Your objective: Give back an exact copy of the lines below, from the first through the line with "e r).orFp f)"; please stop there.

Records excerpted from a collection:
-- ==== Sys2Proof/Machine/Predicate.lean ====
section
/-!
DEFINITION. Compares, predicates and selects, opcodes 0x30 to 0x39 (05 R71, R75 to R78).
-/
namespace Sys2Proof.Machine
open Sys2Proof Bits Encoding

/-- Combine a relation with q[c] and write q[d] (R75). -/
def State.setPred (e : Enc) (r : Bool) (s : State) : State :=
  let q := s.thr.getQ e.c.toNat
  let v := match field e.m.toNat 7 6 with | 0 => r | 1 => r && q | 2 => r || q | _ => r != q
  { s with thr := s.thr.putQ e.d.toNat v }

/-- Relations 0 to 5 of integers: eq, ne, lt, le, gt, ge. -/
def intRel (cond : Nat) (a b : Int) : Bool :=
  match cond with
  | 0 => decide (a = b) | 1 => decide (a ≠ b) | 2 => decide (a < b) | 3 => decide (a ≤ b) | 4 => decide (b < a) | _ => decide (b ≤ a)

/-- `cmp`: the S form packs one of six conditions beside the predicate number (Table 2.7). -/
def bodyCmp (e : Enc) (s : State) : Except Stop State :=
  if e.form = .s then
    let a := s.opA e 1
    let b := s.opB e 1
    let r := match field e.d.toNat 5 3 with
      | 0 => decide (a = b) | 1 => decide (a ≠ b)
      | 2 => decide (sint 32 a < sint 32 b) | 3 => decide (sint 32 a ≤ sint 32 b)
      | 4 => decide (a < b) | _ => decide (a ≤ b)
    .ok { s with thr := s.thr.putQ (e.d.toNat % 8) r }
  else
    .ok (s.setPred e (intRel (field e.m.toNat 5 2) (opInt e (s.opA e (tw e.t))) (opInt e (s.opB e (tw e.t)))))

/-- `fcmp` (R76). -/
def bodyFcmp (e : Enc) (s : State) : Except Stop State :=
  let (r, f) := fcmpT (field e.m.toNat 5 2) e.t s.lau.nbv (s.opA e (tw e.t)) (s.opB e (tw e.t))
  .ok ((s.setPred e r).orFp f)
/-- `scmp` (R76). -/
def bodyScmp (e : Enc) (s : State) : Except Stop State :=
  let wide := e.t = 3
  let (r, f) := scmpRel (field e.m.toNat 5 2) (sliDecode wide (s.opA e (tw e.t))) (sliDecode wide (s.opB e (tw e.t)))
  .ok ((s.setPred e r).orSli f)

/-- `qop`: the predicate of a truth table (R77). -/
def bodyQop (e : Enc) (s : State) : Except Stop State :=
  let q := fun (f : BitVec 8) => ofBool (s.thr.getQ f.toNat)
  .ok { s with thr := s.thr.putQ e.d.toNat (bit e.m.toNat (4 * q e.a + 2 * q e.b + q e.c)) }
/-- `qget` (R77). -/
def bodyQget (e : Enc) (s : State) : Except Stop State := .ok (s.putM e 1 (s.thr.q.toNat + 128))
/-- Write the predicates a mask selects, lowest first. -/
def putQs (a m : Nat) (t : Thread) : Thread :=
  (List.range 7).foldl (fun t i => if bit m i then t.putQ i (bit a i) else t) t
/-- `qset` (R77). -/
def bodyQset (e : Enc) (s : State) : Except Stop State := .ok { s with thr := putQs (s.op1 e 1) e.m.toNat s.thr }

/-- `sel` (R78): the S form uses q0. -/
def bodySel (e : Enc) (s : State) : Except Stop State :=
  let n := logN e
  let q := s.thr.getQ (if e.form = .s then 0 else e.c.toNat)
  .ok (s.putD e n (if q then s.opA e n else s.opB e n))
/-- `ccsel` (R78). -/
def bodyCcsel (e : Enc) (s : State) : Except Stop State :=
  let n := tw e.t
  .ok (s.putD e n (if condHolds s.thr.cc e.m.toNat then s.opA e n else s.opB e n))
/-- `ccget` (R78). -/
def bodyCcget (e : Enc) (s : State) : Except Stop State := .ok (s.putD e 1 (ofBool (condHolds s.thr.cc e.m.toNat)))
/-- `ccput` (R78). -/
def bodyCcput (e : Enc) (s : State) : Except Stop State :=
  let m := e.m.setWidth 4
  .ok { s with thr := s.thr.putCC ((s.thr.cc &&& ~~~m) ||| (BitVec.ofNat 4 (s.op1 e 1) &&& m)) }

/-- CMP_S -/
def execCmpS (e : SEnc) (s : State) : Outcome := s.issue false bodyCmp (e.enc 0x30)
/-- CMP_LX -/
def execCmpLX (e : LX) (s : State) : Outcome := s.issue false bodyCmp (e.enc 0x30)
/-- FCMP -/
def execFcmp (e : LX) (s : State) : Outcome := s.issue false bodyFcmp (e.enc 0x31)
/-- SCMP -/
def execScmp (e : LX) (s : State) : Outcome := s.issue false bodyScmp (e.enc 0x39)
/-- QOP -/
def execQop (e : LX) (s : State) : Outcome := s.issue false bodyQop (e.encL 0x32)
/-- QGET -/
def execQget (e : LX) (s : State) : Outcome := s.issue false bodyQget (e.encL 0x33)
/-- QSET -/
def execQset (e : LX) (s : State) : Outcome := s.issue false bodyQset (e.enc 0x34)
/-- SEL_S -/
def execSelS (e : SEnc) (s : State) : Outcome := s.issue false bodySel (e.enc 0x35)
/-- SEL_LX -/
def execSelLX (e : LX) (s : State) : Outcome := s.issue false bodySel (e.enc 0x35)
/-- CCSEL -/
def execCcsel (e : LX) (s : State) : Outcome := s.issue false bodyCcsel (e.enc 0x36)
/-- CCGET -/
def execCcget (e : LX) (s : State) : Outcome := s.issue false bodyCcget (e.encL 0x37)
/-- CCPUT -/
def execCcput (e : LX) (s : State) : Outcome := s.issue false bodyCcput (e.enc 0x38)

end Sys2Proof.Machine
end

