/-- R120, R182, R185, R331, R332, R335, R336: an uncorrectable error consumed by a node rolls it back to its record where an undo copy of what it struck stands, and ends it where none does, at its fourth, or early-committed; one consumed by an engine job changes nothing but the log. The replay
auditor runs a sampled phase again on another core, from its record and with its published writes, compares the two signatures when that run has ended, and settles a mismatch by a third run: the core that differs is quarantined. A sample may be dropped. Which event happens next is the model's input (notes/assumptions/3.md). -/
def Obligations.ErrorAndAuditEvents : Prop := ∀ (gid core slot : Nat) (u : ErrUnit) (hit : Struck) (s : State),
  let still := fun (s : State) => s.grp.gid = gid ∧ gid ≠ 0 ∧ s.grp.shadow = 0 ∧ (∀ a ∈ s.inflight, a.t.gid ≠ gid) ∧ (∀ t ∈ s.groupThreads gid, t.region = none) ∧ s.grp.foreignBytes = []
    ∧ ∀ g ∈ s.shadowsOf gid, g.gid ≠ gid
  let rolled := fun (s t : State) => t.mem = s.mem ∧ t.grp.gid = gid ∧ t.grp.attempt = s.grp.attempt + 1 ∧ t.grp.staged = [] ∧ t.grp.slots = [] ∧ t.grp.k = s.grp.record.k
    ∧ t.grp.guards = s.grp.record.guards ∧ t.grp.scratch = restoreScratch s.grp.scratch s.grp.undoScratch ∧ t.grp.replay = s.grp.log ++ s.grp.replay ∧ t.grp.log = []
    ∧ (t.grp.phase = .queued ∨ t.grp.phase = .rollingBack) ∧ (s.core.storeHolds gid = false → t.grp.phase = .queued)
  let ended := fun (s t : State) => t.mem = s.mem ∧ t.grp = Group.none ∧ t.lau.failed = true
  let consumed := Happens (.uncorrectableErrorConsumed gid none ⟨u, hit⟩) s (groupAt gid s)
  let meets := fun (s : State) => still s ∧ (s.grp.phase = .running ∨ s.grp.phase = .closing ∨ s.grp.phase = .audited) ∧ ErrUnit.legal u = true ∧ (s.struck hit).1 = true ∧ s.dev.answers = true
  (consumed (fun s => meets s ∧ (s.struck hit).2 = true ∧ s.grp.early = false ∧ s.grp.attempt < 3) rolled
   ∧ consumed (fun s => meets s ∧ ((s.struck hit).2 = false ∨ s.grp.early = true ∨ 3 ≤ s.grp.attempt)) ended)
  ∧ (∀ j, (ErrUnit.legal u = false → exec (.uncorrectableErrorConsumed gid (some j) ⟨u, hit⟩) s = .next s)
      ∧ ((∀ g ∈ s.allGroups, g.gid = gid → g.shadow = 0) → ∃ t, exec (.uncorrectableErrorConsumed gid (some j) ⟨u, hit⟩) s = .next t ∧ t = { s with part := t.part, parts := t.parts, out := t.out }
        ∧ (ErrUnit.legal u = true → (∀ d, (s.dev? d).answers = true) → (∃ c ∈ s.allCores, ∃ i ∈ c.jobs, i.id = j ∧ i.gid = gid ∧ i.freed = true ∧ i.moved = false ∧ i.kind.array = false) → t.out ≠ s.out)))
  ∧ (let begins := fun (t s : State) => t.mem = s.mem ∧ ∃ h ∈ t.groups, h.gid = s.nextId ∧ h.shadow = gid ∧ h.core = core ∧ h.phase = .running ∧ h.attempt = 1 ∧ h.staged = [] ∧ h.log = []
       ∧ h.replay = s.grp.log ∧ h.ticketReplay = s.grp.tickets ∧ h.k = s.grp.record.k ∧ h.guards = s.grp.record.guards ∧ h.scratch = restoreScratch s.grp.scratch s.grp.undoScratch
     let other := fun (s : State) => still s ∧ s.nextId ≠ 0
     Happens (.auditRerun gid core slot) s (groupAt gid s)
       (fun s => other s ∧ s.grp.phase = .closing ∧ s.grp.sampled = true ∧ s.shadowsOf gid = [] ∧ s.settledGroup gid = true ∧ s.auditor [s.grp.core / 48] core = true)
       (fun s t => begins t s ∧ t.grp = { s.grp with phase := .audited, audit := [some s.signature], auditCore := core })
     ∧ (∀ h more a, let over_ := fun (s : State) => still s ∧ s.grp.phase = .audited ∧ s.grp.audit = [a] ∧ s.shadowsOf gid = h :: more ∧ h.core = core ∧ s.shadowDone h = true
        Happens (.auditRerun gid core slot) s (groupAt gid s) (fun s => over_ s ∧ a.isSome = true ∧ s.shadowSignature h = a)
          (fun s t => t.mem = s.mem ∧ t.grp = { s.grp with audit := [a, a] } ∧ t.part.audMis = s.part.audMis ∧ t.shadowsOf gid = [])
        ∧ Happens (.auditRerun gid core slot) s (groupAt gid s) (fun s => over_ s ∧ (a = none ∨ s.shadowSignature h ≠ a))
          (fun s t => t = { s with grp := { s.grp with audit := [a, s.shadowSignature h] }, part := { s.part with audMis := min (s.part.audMis + 1) 0xFFFF } }))
     ∧ (∀ a b h, let differ := fun (s : State) => still s ∧ s.grp.phase = .audited ∧ s.grp.audit = [a, b] ∧ s.grp.settled = false ∧ (s.shadowsOf gid).find? (fun h => h.core = s.grp.auditCore) = some h
        Happens (.auditThirdRun gid core slot) s (groupAt gid s)
          (fun s => other s ∧ differ s ∧ (∀ k ∈ s.shadowsOf gid, k.core = s.grp.auditCore) ∧ s.auditor [s.grp.core / 48, s.grp.auditCore / 48] core = true)
          (fun s t => begins t s ∧ t.grp = s.grp)
        ∧ (∀ k, let third := fun (s : State) => differ s ∧ (s.shadowsOf gid).find? (fun h => h.core ≠ s.grp.auditCore) = some k ∧ k.core = core ∧ s.shadowDone k = true
           let alone := fun (s : State) (n : Nat) => ∀ g ∈ s.placedOn s.grp.dev n, g.phase ≠ .queued
           let runs := Happens (.auditThirdRun gid core slot) s (groupAt gid s)
           runs (fun s => third s ∧ a.isSome = true ∧ s.shadowSignature k = a ∧ alone s s.grp.auditCore)
             (fun s t => t.mem = s.mem ∧ t.grp = { s.grp with audit := [a, a] } ∧ (t.core? s.grp.dev s.grp.auditCore).quarantined = true)
           ∧ runs (fun s => third s ∧ b.isSome = true ∧ s.shadowSignature k = b ∧ alone s s.grp.core)
             (fun s t => t.mem = s.mem ∧ t.grp.gid = gid ∧ t.grp.phase = .audited ∧ t.grp.audit = [b, b] ∧ t.grp.preempt = true ∧ t.grp.placed = false ∧ t.grp.staged = h.staged ∧ t.grp.scratch = h.scratch
               ∧ (t.core? s.grp.dev s.grp.core).quarantined = true)
           ∧ runs (fun s => third s ∧ (s.shadowSignature k = none ∨ (s.shadowSignature k ≠ a ∧ s.shadowSignature k ≠ b)) ∧ s.grp.early = false ∧ s.grp.attempt < 3) rolled)))
  ∧ (let dropped := fun (s t : State) => t.mem = s.mem ∧ t.grp = { s.grp with phase := .closing, sampled := false, audit := [] } ∧ t.part.audDrop = min (s.part.audDrop + 1) 0xFFFF
     Happens (.auditSampleDrop gid false) s (groupAt gid s)
       (fun s => still s ∧ s.grp.phase = .closing ∧ s.grp.sampled = true ∧ s.grp.closedAt + 100000 ≤ s.now ∧ ∀ c < 192, s.auditor [s.grp.core / 48] c = false) dropped
     ∧ Happens (.auditSampleDrop gid true) s (groupAt gid s) (fun s => still s ∧ ∃ h ∈ s.shadowsOf gid, s.shadowDone h = false) dropped)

Exercise answer:
-- ==== Sys2Proof/Machine/Predicate.lean ====
section
/-!
DEFINITION. Compares, predicates and selects, opcodes 0x30 to 0x39 (05 R71, R75 to R78).
-/
namespace Sys2Proof.Machine
open Sys2Proof Bits Encoding

/-- Combine a relation with q[c] and write q[d] (R75). -/
def State.setPred (e : Enc) (r : Bool) (s : State) : State :=
  let q := s.thr.getQ e.c.toNat
  let v := match field e.m.toNat 7 6 with | 0 => r | 1 => r && q | 2 => r || q | _ => r != q
  { s with thr := s.thr.putQ e.d.toNat v }

/-- Relations 0 to 5 of integers: eq, ne, lt, le, gt, ge. -/
def intRel (cond : Nat) (a b : Int) : Bool :=
  match cond with
  | 0 => decide (a = b) | 1 => decide (a ≠ b) | 2 => decide (a < b) | 3 => decide (a ≤ b) | 4 => decide (b < a) | _ => decide (b ≤ a)

/-- `cmp`: the S form packs one of six conditions beside the predicate number (Table 2.7). -/
def bodyCmp (e : Enc) (s : State) : Except Stop State :=
  if e.form = .s then
    let a := s.opA e 1
    let b := s.opB e 1
    let r := match field e.d.toNat 5 3 with
      | 0 => decide (a = b) | 1 => decide (a ≠ b)
      | 2 => decide (sint 32 a < sint 32 b) | 3 => decide (sint 32 a ≤ sint 32 b)
      | 4 => decide (a < b) | _ => decide (a ≤ b)
    .ok { s with thr := s.thr.putQ (e.d.toNat % 8) r }
  else
    .ok (s.setPred e (intRel (field e.m.toNat 5 2) (opInt e (s.opA e (tw e.t))) (opInt e (s.opB e (tw e.t)))))

/-- `fcmp` (R76). -/
def bodyFcmp (e : Enc) (s : State) : Except Stop State :=
  let (r, f) := fcmpT (field e.m.toNat 5 2) e.t s.lau.nbv (s.opA e (tw e.t)) (s.opB e (tw e.t))
  .ok ((s.setPred e r).orFp f)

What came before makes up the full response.